Housing prices are climbing

May 04, 2003|by JULIE E. GREENE

Christine Millman looked for the American Dream for at least a year before she finally found it for $99,000 along Md. 68 west of Hagerstown.

Millman, 29, estimates she and her husband drove by 100 houses and toured 15 to 20 in the past year before they found their new single-family two-story colonial.

"We weren't really trying to be picky about it," she said. The couple, who were expecting a child when they were house hunting, wanted a two- to three-bedroom home in the area surrounding Hagerstown.


The couple wanted to keep their mortgage payments reasonable so they were looking at houses priced up to $110,000 - a price that's become increasingly difficult to find in recent years for a single-family home in Washington County.
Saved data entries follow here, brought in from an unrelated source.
/-- SEGMENT_WRITE and SEGMENT_TRUNCATE. -/
theorem test_meets_StagingRequestsWriteStagingAlone_segments :
    Ready upState ∧
    ((staged false).store.staging = some (staging3 false) ∧ (staging3 false).committing = false) ∧
    ((segmentSent 2 1 2 1)[14].toNat ≤ 1 ∧ (segmentSent 2 1 2 1)[14] = 1 ∧ (47 : Byte).toNat ≤ 47 ∧
      (segmentSent 2 1 2 1)[4].toNat ≤ 2 ∧ (segmentSent 2 1 2 1)[7].toNat ≤ 1 ∧
      1 ≤ (segmentSent 2 1 2 1)[8].toNat ∧ (segmentSent 2 1 2 1)[8].toNat ≤ 2) ∧
    (47 < (48 : Byte).toNat ∧ 2 < (segmentSent 3 1 2 0)[4].toNat ∧
      1 < (segmentSent 2 2 2 0)[7].toNat ∧ (segmentSent 2 1 0 0)[8].toNat = 0 ∧
      2 < (segmentSent 2 1 3 0)[8].toNat) ∧
    (48 < (49 : Byte).toNat ∧ (48 : Byte).toNat ≤ 48 ∧ (staging3 false).count ≤ (2 : Byte).toNat ∧
      (1 : Byte).toNat < (staging3 false).count ∧ (1 : Byte).toNat ≤ 48) ∧
    (upState.store.staging = none ∧ (staged true).store.committing = true) ∧
    1 < (segmentSent 0 0 1 2)[14].toNat ∧ (segmentSent 2 1 2 0)[14] = 0 :=
  ⟨upState_ready, ⟨rfl, rfl⟩, by decide, by decide, by decide, ⟨rfl, rfl⟩, by decide, by decide⟩

theorem test_segments_at_the_ends_of_their_ranges :
    answered (exec (.segmentWrite 9 (47 :: (segmentSent 2 1 2 1).toList)) (staged false)) = some .ok ∧
    answered (exec (.segmentWrite 9 (48 :: (segmentSent 2 1 2 1).toList)) (staged false)) =
      some .badArgument ∧
    answered (exec (.segmentWrite 9 (0 :: (segmentSent 0 0 0 0).toList)) (staged false)) =
      some .badArgument ∧
    answered (exec (.segmentWrite 9 (0 :: (segmentSent 0 0 1 2).toList)) (staged false)) =
      some .badArgument ∧
    answered (exec (.segmentTruncate 9 [48]) (staged false)) = some .ok ∧
    answered (exec (.segmentTruncate 9 [49]) (staged false)) = some .badArgument := by
  decide +kernel

/-- PROFILE_CANCEL. -/
theorem test_meets_StagingRequestsWriteStagingAlone_cancel :
    (Ready (staged true) ∧ (staged true).store.committing = true) ∧
    (Ready (staged false) ∧ (staged false).store.committing = false) ∧
    upState.store.staging = none :=
  ⟨⟨⟨rfl, rfl⟩, rfl⟩, ⟨⟨rfl, rfl⟩, rfl⟩, rfl⟩

/-- Staging of profile 3 is open and both stations' in-use marks are `m`. -/
def marked (m : Option (Fin 16)) : State :=
  modStore (fun t => { t with inUse := Pair.both m }) (staged false)

theorem test_meets_LongRequestsAreExaminedInOrder :
    (Ready (longOp .erase (some 3) .none) ∧ (longOp .erase (some 3) .none).store.running ≠ none) ∧
    (upState.store.running = none ∧ upState.store.staging = none) ∧
    ((staged false).store.running = none ∧ (staged false).store.staging = some (staging3 false) ∧
      (staging3 false).committing = false ∧
      ((staged false).store.directory.get 3).writeProtected = false) ∧
    validate header3 [] = some { index := 255, reason := .empty } ∧
    validate (staging3 false).header ((staging3 false).slots.toList.take (staging3 false).count) =
      none ∧
    ((marked (some 3)).store.inUse.a = some 3 ∧ (marked (some 4)).store.inUse.a ≠ some 3) ∧
    ((storedAs { entry3 with writeProtected := true }).store.directory.get 3).writeProtected = true ∧
    ((1 : Byte).getLsbD 0 = true ∧ (2 : Byte).getLsbD 1 = true ∧ (4 : Byte).getLsbD 0 = false ∧
      (4 : Byte).getLsbD 1 = false) ∧
    ((scanning .scanning (some 0)).active .a = true ∧ stored.active .a = false) := by
  refine ⟨⟨⟨rfl, rfl⟩, ?_⟩, ⟨rfl, rfl⟩, ⟨rfl, rfl, rfl, rfl⟩, ?_, ?_, ⟨rfl, ?_⟩, rfl, ?_, ⟨rfl, rfl⟩⟩ <;>
    decide +kernel

theorem header3_within : ¬HeaderOut header3 := by
  unfold HeaderOut
  decide

/-- Two segments the second of which starts 999 µm behind the first's start. -/
theorem test_meets_ValidationPassesExactlyTheValidProfiles :
    HeaderOut { header3 with energyTol := 51 } ∧ ¬HeaderOut header3 ∧
    testOrder = [.range, .skipPower, .firstStart, .order, .dwellPair, .lastDwell] ++ .length :: [] ∧
    (let segs := [seg0, { seg1 with start := 999 }]
     Rejects header3 segs 1 .length ∧ ¬Rejects header3 segs 1 .order ∧
       validate header3 segs = some { index := 0, reason := .length }) ∧
    ([seg0, seg1].getLast? = some seg1 ∧
      aheadBy { header3 with finish := 5000 }.direction (5000 : BitVec 32).toInt seg1.start.toInt ≤ 0 ∧
      (0 < aheadBy header3.direction (5001 : BitVec 32).toInt seg1.start.toInt ∧
        ((5001 : BitVec 32).toInt - seg1.start.toInt).natAbs < 1000) ∧
      validate { header3 with finish := 5000 } [seg0, seg1] = some { index := 1, reason := .endOrder } ∧
      validate { header3 with finish := 5001 } [seg0, seg1] = some { index := 1, reason := .length }) := by
  refine ⟨.inr (.inr (.inr (by decide))), header3_within, rfl,
    ⟨⟨_, rfl, 0, seg0, rfl, rfl, by decide, by decide⟩, ?_, by decide⟩, by decide⟩
  rintro ⟨g, h, k, b, i, j, l⟩
  cases h
  cases i
  cases j
  revert l
  decide

/-- Profiles that the tests of R12 pass and reject, at the ends of the ranges. -/
theorem test_validation_at_the_ends_of_the_ranges :
    validate header3 [seg0, seg1] = none ∧
    validate { header3 with quenchOffset := 4999 } [seg0, seg1] ≠ none ∧
    validate { header3 with energyTol := 50 } [seg0, seg1] = none ∧
    validate { header3 with energyTol := 51 } [seg0, seg1] ≠ none ∧
    validate header3 [seg0, { seg1 with start := 1000 }] = none ∧
    validate header3 [seg0, { seg1 with start := 999 }] ≠ none ∧
    validate header3 [seg0, { seg1 with start := 9000 }] = none ∧
    validate header3 [seg0, { seg1 with start := 9001 }] ≠ none ∧
    validate header3 [{ seg0 with power := 20001 }, seg1] ≠ none ∧
    validate header3 [{ seg0 with kind := .skip }, seg1] ≠ none := by
  decide +kernel

theorem test_meets_StoreReadsReturnTheStoredRecords :
    (Ready stored ∧ (3 : Byte).toNat = (3 : Fin 16).val) ∧
    ((longOp .clear none .none).store.wholeBusy = true ∧
      ((storedAs { entry3 with state := .writing }).store.directory.get 3).state = .writing) ∧
    (stored.store.wholeBusy = false ∧ (stored.store.directory.get 4).state = .empty ∧
      ((storedAs { entry3 with state := .corrupt }).store.directory.get 3).state = .corrupt) ∧
    (let s := storedAs { entry3 with readProtected := true }
     s.store.wholeBusy = false ∧ (s.store.directory.get 3).state = .valid ∧
       (s.store.directory.get 3).readProtected = true) ∧
    (let e := stored.store.directory.get 3
     e.state = .valid ∧ e.readProtected = false ∧ e.count ≤ (2 : Byte).toNat ∧
       (1 : Byte).toNat < e.count ∧ (stored.store.profiles.get 3).segments[(1 : Byte).toNat]? = some seg1) :=
  ⟨⟨⟨rfl, rfl⟩, rfl⟩, ⟨rfl, rfl⟩, ⟨rfl, rfl, rfl⟩, ⟨rfl, rfl, rfl⟩, rfl, rfl, by decide +kernel,
    by decide +kernel, rfl⟩

/-- `upState` with FLOW_LOW of station B and STORE_FAULT pending. -/
def pendingTwo : State :=
  modCdu
    (fun u => (u.putEntry .flowLow (.station .b)
        { pending := true, count := 255, lastCycle := some 7, lastSeverity := some .degrade }).putEntry
      .storeFault .part
        { pending := true, count := 1, lastCycle := some 8, lastSeverity := some .note })
    upState

theorem pendingTwo_law : CondLaw pendingTwo := by
  intro c sc
  have k : ∀ i : Nat, i < 48 → (((pendingTwo.cdu.table[i]?).getD clearedCond).pending = true →
      ((pendingTwo.cdu.table[i]?).getD clearedCond).lastSeverity ≠ none) := by decide +kernel
  refine k (condSlot c sc) ?_
  cases c <;> rcases sc with (_ | _) | _ <;> decide

theorem test_meets_CondReadAndTakeServeTheTable :
    (Ready upState ∧ scopeFits .flowLow (.station .b) = true ∧ scopeFits .flowLow .part = false ∧
      28 < (29 : Byte).toNat ∧ 2 < (3 : Byte).toNat ∧ (28 : Byte) ≠ 0) ∧
    (CondLaw upState ∧ ∀ c sc, (upState.cdu.entry c sc).pending = false) ∧
    (Ready pendingTwo ∧ CondLaw pendingTwo ∧ scopeFits .flowLow (.station .b) = true ∧
      (pendingTwo.cdu.entry .flowLow (.station .b)).pending = true ∧
      (pendingTwo.cdu.entry .flowLow (.station .b)).lastSeverity = some .degrade) := by
  have clear : ∀ c sc, (upState.cdu.entry c sc).pending = false := by
    intro c sc
    cases c <;> rcases sc with (_ | _) | _ <;> decide
  exact ⟨⟨upState_ready, rfl, rfl, by decide, by decide, by decide⟩,
    ⟨fun c sc h => absurd h (by simp [clear c sc]), clear⟩, ⟨rfl, rfl⟩, pendingTwo_law, rfl, rfl, rfl⟩

/-- ATTENTION at the level DEGRADE: FLOW_LOW of B sets it for B alone, STORE_FAULT at NOTE for neither (R166). -/
theorem test_attention_in_the_summary :
    (((after (exec (.condRead 9 [0, 0])
      (modLink (fun l => { l with attentionLevel := .degrade }) pendingTwo))).link.heldReply.map
        fun r => r.payload.drop 12)) = some [0, 1] := by
  decide +kernel

theorem test_meets_CondClearClearsItsSelection :
    Ready pendingTwo ∧
    (((3 : Byte) = 3 ∧ (none : Option Scope) = none) ∧
      (some (Scope.station .b) = some (Scope.station .b) ∧ (1 : Byte) = (Scope.station .b).code)) ∧
    (28 < (29 : Byte).toNat ∧ (28 : Byte).toNat ≤ 28 ∧ (0 : Byte).toNat ≤ 28 ∧ 3 < (4 : Byte).toNat) :=
  ⟨⟨rfl, rfl⟩, ⟨⟨rfl, rfl⟩, ⟨rfl, rfl⟩⟩, by decide⟩

theorem test_meets_FirstRecordAndSeveritiesAreServed :
    (Ready upState ∧ upState.cdu.first = none) ∧
    (Ready firstHeld ∧ firstHeld.cdu.first = some first0) ∧
    (Severity.degrade.code < (Cond.stopLine).minimumSeverity.code ∧
      (Cond.stopLine).minimumSeverity.code ≤ Severity.abort.code) ∧
    28 < (29 : Byte).toNat :=
  ⟨⟨upState_ready, rfl⟩, ⟨⟨rfl, rfl⟩, rfl⟩, by decide, by decide⟩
"A lot of people trying to keep payments at a comfortable level are not having as many choices outside the city limits as they are inside the city limits," said Hagerstown Home Store Housing Advisor Barb Spielman.

"It's that $100,000 barrier. There's just not that many things out there in the county that are out there for under $100,000," Spielman said.

House prices have escalated in the last few years as land prices have risen and a tight seller's market has emerged with historically low interest rates and people trying to get more house for their money.

The average sales price for a home in Washington County increased from $113,834 in 1996 to $144,207 last year and continues to rise, according to data provided by Metropolitan Regional Information Systems Inc.

More houses are being sold and more of them are selling quickly. Last year, 664 of the 1,524 houses sold spent a month or less on the market, according to MRIS data.

While houses are selling fast and there appears to be plenty of new housing going up or in the pipeline, there's some question as to whether the housing needs of the community are being met.

New construction tends to focus on homes for empty-nesters, higher-end single-family housing, or mixed developments with single-family homes, townhouses and possibly apartments.

What's left - in affordable housing for the county's median annual household income of $44,450 or less, tends to be existing housing in and outside city limits, according to Realtors and Home Store officials. Most often, existing housing in the affordable range are duplexes, townhouses or older single-family homes that require substantial renovation.

"I think people want the single-family house with the white picket fence. That's hard to find under $140,000," said Patricia McMillan, director of the Hagerstown Home Store.

Needs being met?

Whether new construction and existing housing and apartments are meeting needs in the county are answers Washington County Planner Robert Arch said he hopes to discover through a housing needs study.

Arch said he expects to ask the County Commissioners to approve going forward with the study before the end of June, after they are done preparing the upcoming fiscal year's budget.

If the study finds that neither existing housing nor new construction are meeting the needs of people looking for affordable housing, county officials might consider requiring new housing developments to include some affordable housing, Arch said. For example, a developer building homes in the $200,000 range might need to include some homes in the $100,000 range, he said.

Some counties, such as Montgomery County, Md., have provisions within their development regulations that require a certain number of moderately-priced townhouses or single-family homes, Arch said.

Neither Arch nor Hagerstown Planning Director Kathy Maher said they know whether such a provision will one day be needed in Washington County, but Maher does know the city will need the county's help to provide more affordable housing in the area.

The county's comprehensive plan recommends low-density housing for a large proportion of the urban growth area, Maher said. Such low-density housing is not likely to result in affordable housing outside the city, she said.

Currently, Hagerstown is the major base of affordable housing in the county, with 15 percent of housing units subsidized for low- and moderate-income households, Maher said. Subsidized housing includes public housing, Section 8 and housing paid for with tax credits, she said.

Another form of affordable housing in the city is rental units, with 58 percent of the city's housing units being renter-occupied, Maher said.

Hagerstown officials have been working for about a decade to reverse the city's homeowner-to-renter-occupancy ratio, yet the percentages have only inched closer by a couple percentage points.

City officials have made moves toward limiting the ability to create new apartments in certain zoning designations, including the downtown area, in an effort to reverse the trend, Maher said.